The problem: Stop after the line containing "let arr := tcmKey"; retype every line of the data before it exactly, starting from the first.

Dataset excerpts:
/-- The descriptor offset and handle of a binding of core L whose descriptor or slot-state array meets a range of keys
(R195). -/
def boundAt (s : State) (L k n : Nat) : Option (Nat × Nat) :=
  (s.core L).fibres.findSome? fun (_, f) => f.h.toList.zipIdx.findSome? fun (b, i) =>
    match b with
    | none => none
    | some u =>
      let r : Ring := ⟨L, u.toNat * 64⟩
      let arr := tcmKey L (ringStoff s r * 32)
      if (r.key < k + n ∧ k < r.key + 64) ∨ (arr < k + n ∧ k < arr + 32 * ringSlots s r) then some (r.off, i) else none

end Sys2Proof.Machine
end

Task solution:
/-- The descriptor offset and handle of a binding of core L whose descriptor or slot-state array meets a range of keys
(R195). -/
def boundAt (s : State) (L k n : Nat) : Option (Nat × Nat) :=
  (s.core L).fibres.findSome? fun (_, f) => f.h.toList.zipIdx.findSome? fun (b, i) =>
    match b with
    | none => none
    | some u =>
      let r : Ring := ⟨L, u.toNat * 64⟩
      let arr := tcmKey L (ringStoff s r * 32)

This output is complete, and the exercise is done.